Wherever the string "debug" shows up in the data below, copy the whole line.
-.-.-
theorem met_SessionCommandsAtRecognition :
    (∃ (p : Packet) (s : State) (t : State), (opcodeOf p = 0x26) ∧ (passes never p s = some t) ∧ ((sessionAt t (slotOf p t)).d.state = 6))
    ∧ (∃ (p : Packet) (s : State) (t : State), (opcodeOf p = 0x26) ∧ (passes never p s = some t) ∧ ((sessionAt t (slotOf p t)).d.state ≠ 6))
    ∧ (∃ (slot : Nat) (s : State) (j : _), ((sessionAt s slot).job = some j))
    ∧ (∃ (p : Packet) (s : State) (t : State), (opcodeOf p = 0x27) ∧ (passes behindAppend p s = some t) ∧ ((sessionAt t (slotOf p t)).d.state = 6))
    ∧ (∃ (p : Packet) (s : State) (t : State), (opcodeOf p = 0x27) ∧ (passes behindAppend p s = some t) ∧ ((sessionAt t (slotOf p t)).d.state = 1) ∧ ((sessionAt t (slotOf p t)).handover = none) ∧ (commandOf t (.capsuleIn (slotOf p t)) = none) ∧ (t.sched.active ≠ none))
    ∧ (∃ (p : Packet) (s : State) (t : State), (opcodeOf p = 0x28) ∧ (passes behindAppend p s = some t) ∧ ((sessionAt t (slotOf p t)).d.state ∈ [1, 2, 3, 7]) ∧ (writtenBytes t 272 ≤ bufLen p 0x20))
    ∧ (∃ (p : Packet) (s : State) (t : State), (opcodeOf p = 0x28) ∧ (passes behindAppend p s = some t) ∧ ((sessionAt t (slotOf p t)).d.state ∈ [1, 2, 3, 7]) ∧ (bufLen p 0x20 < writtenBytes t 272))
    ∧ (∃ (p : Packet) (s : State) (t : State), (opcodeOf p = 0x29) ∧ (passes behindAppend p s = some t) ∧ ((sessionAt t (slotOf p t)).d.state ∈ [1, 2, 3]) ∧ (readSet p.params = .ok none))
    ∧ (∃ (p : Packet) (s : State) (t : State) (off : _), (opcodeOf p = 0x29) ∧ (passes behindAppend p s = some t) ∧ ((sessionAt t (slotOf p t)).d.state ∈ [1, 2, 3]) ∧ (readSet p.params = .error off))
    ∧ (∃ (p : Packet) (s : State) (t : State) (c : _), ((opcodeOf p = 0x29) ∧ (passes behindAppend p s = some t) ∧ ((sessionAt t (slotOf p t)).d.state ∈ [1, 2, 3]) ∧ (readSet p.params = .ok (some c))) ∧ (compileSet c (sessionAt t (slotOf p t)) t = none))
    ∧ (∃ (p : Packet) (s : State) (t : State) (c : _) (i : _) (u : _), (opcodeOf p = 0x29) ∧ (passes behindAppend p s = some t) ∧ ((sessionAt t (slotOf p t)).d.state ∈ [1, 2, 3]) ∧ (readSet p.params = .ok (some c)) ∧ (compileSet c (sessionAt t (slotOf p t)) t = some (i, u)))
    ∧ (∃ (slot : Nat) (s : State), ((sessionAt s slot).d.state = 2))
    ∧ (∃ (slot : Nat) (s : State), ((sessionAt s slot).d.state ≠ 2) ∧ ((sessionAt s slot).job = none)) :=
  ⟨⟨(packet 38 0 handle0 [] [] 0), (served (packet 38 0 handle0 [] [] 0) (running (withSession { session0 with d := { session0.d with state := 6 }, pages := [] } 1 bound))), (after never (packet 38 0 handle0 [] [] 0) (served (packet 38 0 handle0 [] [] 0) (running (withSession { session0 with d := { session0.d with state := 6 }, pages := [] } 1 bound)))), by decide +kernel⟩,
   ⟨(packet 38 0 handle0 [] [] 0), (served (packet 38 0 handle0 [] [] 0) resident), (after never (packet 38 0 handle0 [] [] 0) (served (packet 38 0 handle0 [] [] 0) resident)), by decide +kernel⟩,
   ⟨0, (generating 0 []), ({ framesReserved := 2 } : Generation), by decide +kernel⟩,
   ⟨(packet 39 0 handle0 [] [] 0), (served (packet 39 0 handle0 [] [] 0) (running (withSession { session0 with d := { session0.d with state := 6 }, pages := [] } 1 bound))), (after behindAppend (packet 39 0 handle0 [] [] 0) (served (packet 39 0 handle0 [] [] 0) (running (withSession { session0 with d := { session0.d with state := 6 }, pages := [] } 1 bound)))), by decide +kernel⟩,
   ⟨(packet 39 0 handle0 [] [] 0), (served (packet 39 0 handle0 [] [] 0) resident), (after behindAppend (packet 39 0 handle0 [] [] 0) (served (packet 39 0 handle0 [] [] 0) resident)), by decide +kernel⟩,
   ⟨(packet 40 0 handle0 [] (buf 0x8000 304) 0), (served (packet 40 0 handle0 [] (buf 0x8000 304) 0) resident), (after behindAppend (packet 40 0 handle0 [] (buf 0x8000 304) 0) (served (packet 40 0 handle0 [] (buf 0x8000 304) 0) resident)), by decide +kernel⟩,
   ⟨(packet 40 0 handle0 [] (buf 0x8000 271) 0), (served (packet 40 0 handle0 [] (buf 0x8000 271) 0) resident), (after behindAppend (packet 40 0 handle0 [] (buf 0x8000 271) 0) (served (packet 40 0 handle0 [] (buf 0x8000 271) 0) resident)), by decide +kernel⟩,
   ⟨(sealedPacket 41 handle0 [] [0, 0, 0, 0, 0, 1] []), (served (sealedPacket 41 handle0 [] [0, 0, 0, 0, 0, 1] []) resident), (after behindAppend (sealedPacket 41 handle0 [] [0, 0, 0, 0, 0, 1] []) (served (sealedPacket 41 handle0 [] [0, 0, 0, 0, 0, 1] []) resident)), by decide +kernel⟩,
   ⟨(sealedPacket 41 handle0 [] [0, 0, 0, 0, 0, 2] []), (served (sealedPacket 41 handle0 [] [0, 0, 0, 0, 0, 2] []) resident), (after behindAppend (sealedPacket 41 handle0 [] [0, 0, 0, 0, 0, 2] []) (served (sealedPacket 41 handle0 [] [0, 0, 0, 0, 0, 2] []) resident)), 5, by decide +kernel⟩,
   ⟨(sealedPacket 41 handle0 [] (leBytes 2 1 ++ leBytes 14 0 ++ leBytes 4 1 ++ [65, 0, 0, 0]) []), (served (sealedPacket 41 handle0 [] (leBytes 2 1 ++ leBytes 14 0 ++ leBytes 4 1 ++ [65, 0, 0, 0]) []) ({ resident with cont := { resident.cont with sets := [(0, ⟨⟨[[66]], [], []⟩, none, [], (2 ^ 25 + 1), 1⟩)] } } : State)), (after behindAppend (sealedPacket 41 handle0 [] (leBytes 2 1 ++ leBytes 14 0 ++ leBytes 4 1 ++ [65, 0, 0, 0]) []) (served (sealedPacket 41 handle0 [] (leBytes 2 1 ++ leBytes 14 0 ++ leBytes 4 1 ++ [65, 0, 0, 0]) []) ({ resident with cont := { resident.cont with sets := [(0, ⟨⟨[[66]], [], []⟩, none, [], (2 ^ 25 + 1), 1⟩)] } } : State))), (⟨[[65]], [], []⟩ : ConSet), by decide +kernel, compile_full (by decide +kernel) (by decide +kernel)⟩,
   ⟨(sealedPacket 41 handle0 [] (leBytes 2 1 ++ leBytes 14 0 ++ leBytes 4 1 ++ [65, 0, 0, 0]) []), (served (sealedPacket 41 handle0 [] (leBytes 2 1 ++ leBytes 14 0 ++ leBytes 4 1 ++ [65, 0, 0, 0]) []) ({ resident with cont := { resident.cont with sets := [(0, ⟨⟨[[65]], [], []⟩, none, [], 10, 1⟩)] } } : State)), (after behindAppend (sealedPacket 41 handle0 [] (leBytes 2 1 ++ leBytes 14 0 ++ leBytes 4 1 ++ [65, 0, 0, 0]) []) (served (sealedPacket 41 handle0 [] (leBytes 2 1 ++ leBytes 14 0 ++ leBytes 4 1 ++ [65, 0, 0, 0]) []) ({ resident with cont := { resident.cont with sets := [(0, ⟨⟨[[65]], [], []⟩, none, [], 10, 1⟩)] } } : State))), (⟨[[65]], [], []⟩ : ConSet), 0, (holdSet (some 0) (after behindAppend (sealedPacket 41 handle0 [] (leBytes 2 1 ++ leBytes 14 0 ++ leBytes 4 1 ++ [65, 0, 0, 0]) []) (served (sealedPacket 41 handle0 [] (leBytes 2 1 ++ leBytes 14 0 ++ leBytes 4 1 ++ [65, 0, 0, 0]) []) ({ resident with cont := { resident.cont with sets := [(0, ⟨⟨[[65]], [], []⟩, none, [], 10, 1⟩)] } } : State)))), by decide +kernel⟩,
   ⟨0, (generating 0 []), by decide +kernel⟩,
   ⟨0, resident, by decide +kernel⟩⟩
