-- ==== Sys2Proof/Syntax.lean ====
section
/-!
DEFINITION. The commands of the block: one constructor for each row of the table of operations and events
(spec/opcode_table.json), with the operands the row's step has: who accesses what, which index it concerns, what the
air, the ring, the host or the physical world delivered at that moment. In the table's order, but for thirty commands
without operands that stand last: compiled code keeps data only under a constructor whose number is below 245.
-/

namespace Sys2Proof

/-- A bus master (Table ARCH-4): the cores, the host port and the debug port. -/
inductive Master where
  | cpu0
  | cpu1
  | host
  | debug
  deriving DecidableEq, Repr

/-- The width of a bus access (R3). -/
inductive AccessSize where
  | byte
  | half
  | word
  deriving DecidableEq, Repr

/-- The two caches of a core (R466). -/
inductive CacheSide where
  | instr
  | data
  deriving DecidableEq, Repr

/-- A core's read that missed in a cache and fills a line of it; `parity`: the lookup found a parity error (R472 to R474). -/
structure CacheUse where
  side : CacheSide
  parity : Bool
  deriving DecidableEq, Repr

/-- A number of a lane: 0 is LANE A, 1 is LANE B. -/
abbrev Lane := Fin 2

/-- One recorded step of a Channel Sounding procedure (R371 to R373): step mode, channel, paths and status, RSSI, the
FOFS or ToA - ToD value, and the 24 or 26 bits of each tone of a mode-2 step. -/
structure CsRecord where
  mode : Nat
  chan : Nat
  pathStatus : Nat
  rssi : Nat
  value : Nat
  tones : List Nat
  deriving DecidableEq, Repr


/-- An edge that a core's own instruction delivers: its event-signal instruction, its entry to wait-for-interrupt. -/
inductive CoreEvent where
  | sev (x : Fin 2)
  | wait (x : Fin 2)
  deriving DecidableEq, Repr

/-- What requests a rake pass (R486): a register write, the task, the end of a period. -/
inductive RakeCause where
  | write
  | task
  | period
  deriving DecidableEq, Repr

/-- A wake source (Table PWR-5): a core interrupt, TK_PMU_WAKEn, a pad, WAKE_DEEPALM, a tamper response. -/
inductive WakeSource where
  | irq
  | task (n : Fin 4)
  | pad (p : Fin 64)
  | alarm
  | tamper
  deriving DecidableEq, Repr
-.-.-
_ANSWER SPACE_
/-- A bus master (Table ARCH-4): the cores, the host port and the debug port. -/
  | debug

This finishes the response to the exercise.